|🌐 Website | 🤗 Dataset | 📖 Tech report |
CritPt (Complex Research using Integrated Thinking – Physics Test; reads as "critical point") is the first benchmark designed to test LLMs on unpublished, research-level reasoning tasks that broadly covers modern physics research areas, including condensed matter, quantum physics, atomic, molecular & optical physics, astrophysics, statistical physics, nuclear physics, high energy physics, mathematical physics, fluid dynamics, nonlinear dynamics and biophysics.
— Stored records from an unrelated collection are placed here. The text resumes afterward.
-- ==== Sys2Proof/Tests/Slice0.lean ====
section
/-! SUPPORT. The model's own tests. Expected results are those of spec/95_test_vectors.md (the vector's id is in the comment) or
of the rule named; a `witness_<Name>` shows a state that meets the hypotheses of Obligations.<Name>. -/

namespace Sys2Proof.Tests

open Sys2Proof.Machine

/-! ### Builders -/

/-- What a step's next state shows; `none` when it is no next state. -/
def after {α : Type} (a : Answer) (f : State → α) : Option α :=
  match a with
  | .next t => some (f t)
  | .fault _ => none
  | .refused _ => none

/-- A build with 64 limbs whose window starts at host address 0x1000. -/
def build (w : LimbWidth) : Config := { width := w, depth := 64, hostBase := 0x1000 }

/-- The listed limbs at limb `a`, nothing else. -/
def limbsAt (c : Config) (a : Nat) (l : List Nat) : Memory := Memory.writeLimbs [] c a l.length (limbsVal c.W l)

/-- A command in flight. -/
def job (c : Config) (d : DWord) (r : Regs) (m : Memory) : State :=
  { State.resetOf c with
    regs := r, mem := m, cmd := d.setWidth 16, pend := some { data := d, snap := r }
    status := { Status.reset with busy := true } }

/-- A kernel command in flight on the limbs `a` and `b`. -/
def kernelJob (w : LimbWidth) (d a b : DWord) : State := job (build w) d { Regs.reset with opa := a, opb := b } []

/-- ADDL or SUBL in flight on the listed limbs at limb 3. -/
def linearJob (w : LimbWidth) (d : DWord) (cap : Bool) (l : List Nat) (b : DWord) : State :=
  job (build w) d
    { Regs.reset with ctrl := { capchk := cap, ie := false }, abase := 3, alen := BitVec.ofNat 32 l.length, bval := b }
    (limbsAt (build w) 3 l)

/-- A command in flight from the listed limbs at limb 3 to `m` limbs at limb 20, exponent `p`. -/
def regionJob (w : LimbWidth) (d : DWord) (p : BitVec 32) (l : List Nat) (m : BitVec 32) : State :=
  job (build w) d
    { Regs.reset with p := p, abase := 3, alen := BitVec.ofNat 32 l.length, cbase := 20, clen := m }
    (limbsAt (build w) 3 l)

/-- The idle block with the listed events to come. -/
def idle (w : LimbWidth) (events : List Event) : State := { State.resetOf (build w) with inbox := events }

/-- The block with a NOP in flight and the listed events to come. -/
def busy (w : LimbWidth) (events : List Event) : State := { job (build w) 0 Regs.reset [] with inbox := events }

/-- RLO, RHI and STATUS. -/
def pair (t : State) : DWord × DWord × DWord := (t.rlo, t.rhi, t.current .status)

/-- `n` limbs from limb `a`, and STATUS. -/
def shows (a n : Nat) (t : State) : List Nat × DWord := (t.limbs { base := a, len := n }, t.current .status)

/-! ### WellFormed: the ill-formed is refused -/

theorem test_wellFormed_refuses_offset_64 : (Instr.kodd 64).wellFormed = false := by decide
theorem test_wellFormed_refuses_depth_0 : (Config.mk .w8 0 0).wellFormed = false := by decide
theorem test_wellFormed_refuses_depth_over : (Config.mk .w8 1966081 0).wellFormed = false := by decide

/-! ### Decode: words written from the table of 30_encoding.md R103 -/

theorem test_decode_nop : decode 0x0000 = .ok .nop := by decide
theorem test_decode_kadd : decode 0x0001 = .ok .kadd := by decide
theorem test_decode_ksub : decode 0x0002 = .ok .ksub := by decide
theorem test_decode_kmul : decode 0x0003 = .ok .kmul := by decide
theorem test_decode_kodd : decode 0b00_111111_00000100 = .ok (.kodd 63) := by decide
theorem test_decode_kodd_one_bit : decode 0b00_100000_00000100 = .ok (.kodd 32) := by decide
theorem test_decode_addl : decode 0x0010 = .ok .addl := by decide
theorem test_decode_subl : decode 0x0011 = .ok .subl := by decide
theorem test_decode_sqr : decode 0x0020 = .ok .sqr := by decide
theorem test_decode_red : decode 0x0030 = .ok .red := by decide
theorem test_decode_rpass : decode 0x0031 = .ok .rpass := by decide
theorem test_decode_mkmp : decode 0x0032 = .ok .mkmp := by decide
theorem test_decode_clr : decode 0x0040 = .ok .clr := by decide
It currently includes 71 challenges and 190 checkpoints, crafted by a team of 50+ active physics researchers from 30+ leading institutions worldwide, including senior Ph.D. students, postdocs, professors and research scientists.
Nov 21, 2025: CritPt made its official debut on Artificial Analysis!
Nov 21, 2025: The evaluation pipeline and challenge dataset are now publicly available! To evaluate your own models on CritPt, please follow the instructions provided on this page. An example challenge can be found here. See 70 test challenges in this folder or on Hugging Face.
| Model | Challenge Accuracy¹ |
|---|---|
| GPT-5 (high, code & web) | 12.6 |
| GPT-5 (high, code) | 10.6 |
| Gemini-3 Pro² | 9.1 |
| GPT-5 (high) | 5.7 |
| Gemini-2.5 Pro | 2.0 |
| o3 (high) | 1.4 |
| DeepSeek R1 | 1.1 |
| Gemini-2.5 Flash | 1.1 |
| o4-mini (high) | 0.6 |
| Claude Opus 4 | 0.3 |
| GPT-5 (minimal) | 0.0 |
| Llama-4 Maverick | 0.0 |
| GPT-4o | 0.0 |
¹ We use average accuracy over 5 runs × 70 test challenges as our primary performance metric.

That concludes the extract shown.